- **REQUIRED ACTION**: Give the listing again in full, exactly as it appears.

- **LISTED RECORDS**:
/-! ### Glitches, the random source, JTAG, the peer link (R483, R501, R504, R506, R507) -/

/-- A set-up under way is abandoned with the security core's operation (R506). -/
def abandonSetup (s : State) (k : Nat) : State :=
  if (secSession s k).stage = 1 then setSession s k fun _ => { stage := 3 } else s

/-- GLITCH (R506, R507): the units set their peer link up again at once. -/
def execGlitch (t : Nat) (detector : Fin 4) (s : State) : Host.Outcome State Fault Refusal :=
  let s := begin s t
  let d := detector.val + 1
  .next (if !serving s ∨ fld s Fld.SEC_CTRL_GLITCH_EN = 0 then s
    else
      let s := endSecure (endSecure (abandonSetup (abandonSetup s 4) 5) 4 6) 5 6
      let s := { s with pair := { s.pair with keys := none } }
      let s := if s.pair.capable then toPeer s .setup else s
      let was := lockedOut s
      let n := satNat 16 (liveFld s Fld.SEC_GLITCH_GLITCHES + 1)
      let s := setFld (sticky s Fld.SEC_STATUS_GLITCH) Fld.SEC_GLITCH_GLITCHES 0 n
      let s := audit (raise s 0x0C0A d d) 0x0C0A 0 d
      if lockedOut s && !was then raise s 0x0C0B 0 n else s)

/-- RNG_FAIL (R483). -/
def execRngFail (t : Nat) (test : Fin 2) (s : State) : Host.Outcome State Fault Refusal :=
  let s := begin s t
  .next (if !serving s then s
    else
      let s := { s with sec := { s.sec with rngFailed := true } }
      noteCertified (raise (sticky s Fld.SEC_STATUS_RNG_FAIL) 0x0C09 0 (test.val + 1)))

/-- JTAG_INSTRUCTION (R504): an instruction that is not offered acts as BYPASS. -/
def execJtagInstruction (t : Nat) (i : JtagInstr) (s : State) : Host.Outcome State Fault Refusal :=
  let s := begin s t
  let drives := s.sys.st == .recovery || s.sec.scopes.testBit 0
  let acts : JtagInstr := match i with
    | .idcode => .idcode
    | .bypass => .bypass
    | .sample => .sample
    | .extest => if drives then .extest else .bypass
    | .clamp => if drives then .clamp else .bypass
    | .highz => if drives then .highz else .bypass
    | .other => .bypass
  .next { s with sec := { s.sec with jtag := acts } }

/-- PEER_LINK_SETUP (R501): on success the records have a key; not in RECOVERY (R537) nor while debug withholds the device key (R505). -/
def execPeerLinkSetup (t : Nat) (ok : Bool) (key : Nat) (s : State) : Host.Outcome State Fault Refusal :=
  let s := begin s t
  .next (if !s.pair.capable ∨ !serving s ∨ s.sys.st = .recovery ∨ !keyUsable s ∨ s.sec.rngFailed then s
    else if ok then { s with pair := { s.pair with keys := some key, keyedRecs := 0 } }
    else peerAuthFail { s with pair := { s.pair with keys := none } } 1)

end Sys2Proof.Machine
end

- **ANSWER SPACE**:
/-! ### Glitches, the random source, JTAG, the peer link (R483, R501, R504, R506, R507) -/

/-- A set-up under way is abandoned with the security core's operation (R506). -/
def abandonSetup (s : State) (k : Nat) : State :=
  if (secSession s k).stage = 1 then setSession s k fun _ => { stage := 3 } else s

/-- GLITCH (R506, R507): the units set their peer link up again at once. -/
def execGlitch (t : Nat) (detector : Fin 4) (s : State) : Host.Outcome State Fault Refusal :=
  let s := begin s t
  let d := detector.val + 1
  .next (if !serving s ∨ fld s Fld.SEC_CTRL_GLITCH_EN = 0 then s
    else
      let s := endSecure (endSecure (abandonSetup (abandonSetup s 4) 5) 4 6) 5 6
      let s := { s with pair := { s.pair with keys := none } }
      let s := if s.pair.capable then toPeer s .setup else s
      let was := lockedOut s
      let n := satNat 16 (liveFld s Fld.SEC_GLITCH_GLITCHES + 1)
      let s := setFld (sticky s Fld.SEC_STATUS_GLITCH) Fld.SEC_GLITCH_GLITCHES 0 n
      let s := audit (raise s 0x0C0A d d) 0x0C0A 0 d
      if lockedOut s && !was then raise s 0x0C0B 0 n else s)

/-- RNG_FAIL (R483). -/
def execRngFail (t : Nat) (test : Fin 2) (s : State) : Host.Outcome State Fault Refusal :=
  let s := begin s t
  .next (if !serving s then s
    else
      let s := { s with sec := { s.sec with rngFailed := true } }
      noteCertified (raise (sticky s Fld.SEC_STATUS_RNG_FAIL) 0x0C09 0 (test.val + 1)))

/-- JTAG_INSTRUCTION (R504): an instruction that is not offered acts as BYPASS. -/
def execJtagInstruction (t : Nat) (i : JtagInstr) (s : State) : Host.Outcome State Fault Refusal :=
  let s := begin s t
  let drives := s.sys.st == .recovery || s.sec.scopes.testBit 0
  let acts : JtagInstr := match i with
    | .idcode => .idcode
    | .bypass => .bypass
    | .sample => .sample
    | .extest => if drives then .extest else .bypass
    | .clamp => if drives then .clamp else .bypass
    | .highz => if drives then .highz else .bypass
    | .other => .bypass
  .next { s with sec := { s.sec with jtag := acts } }

/-- PEER_LINK_SETUP (R501): on success the records have a key; not in RECOVERY (R537) nor while debug withholds the device key (R505). -/
def execPeerLinkSetup (t : Nat) (ok : Bool) (key : Nat) (s : State) : Host.Outcome State Fault Refusal :=
  let s := begin s t
  .next (if !s.pair.capable ∨ !serving s ∨ s.sys.st = .recovery ∨ !keyUsable s ∨ s.sec.rngFailed then s
    else if ok then { s with pair := { s.pair with keys := some key, keyedRecs := 0 } }
    else peerAuthFail { s with pair := { s.pair with keys := none } } 1)

end Sys2Proof.Machine
end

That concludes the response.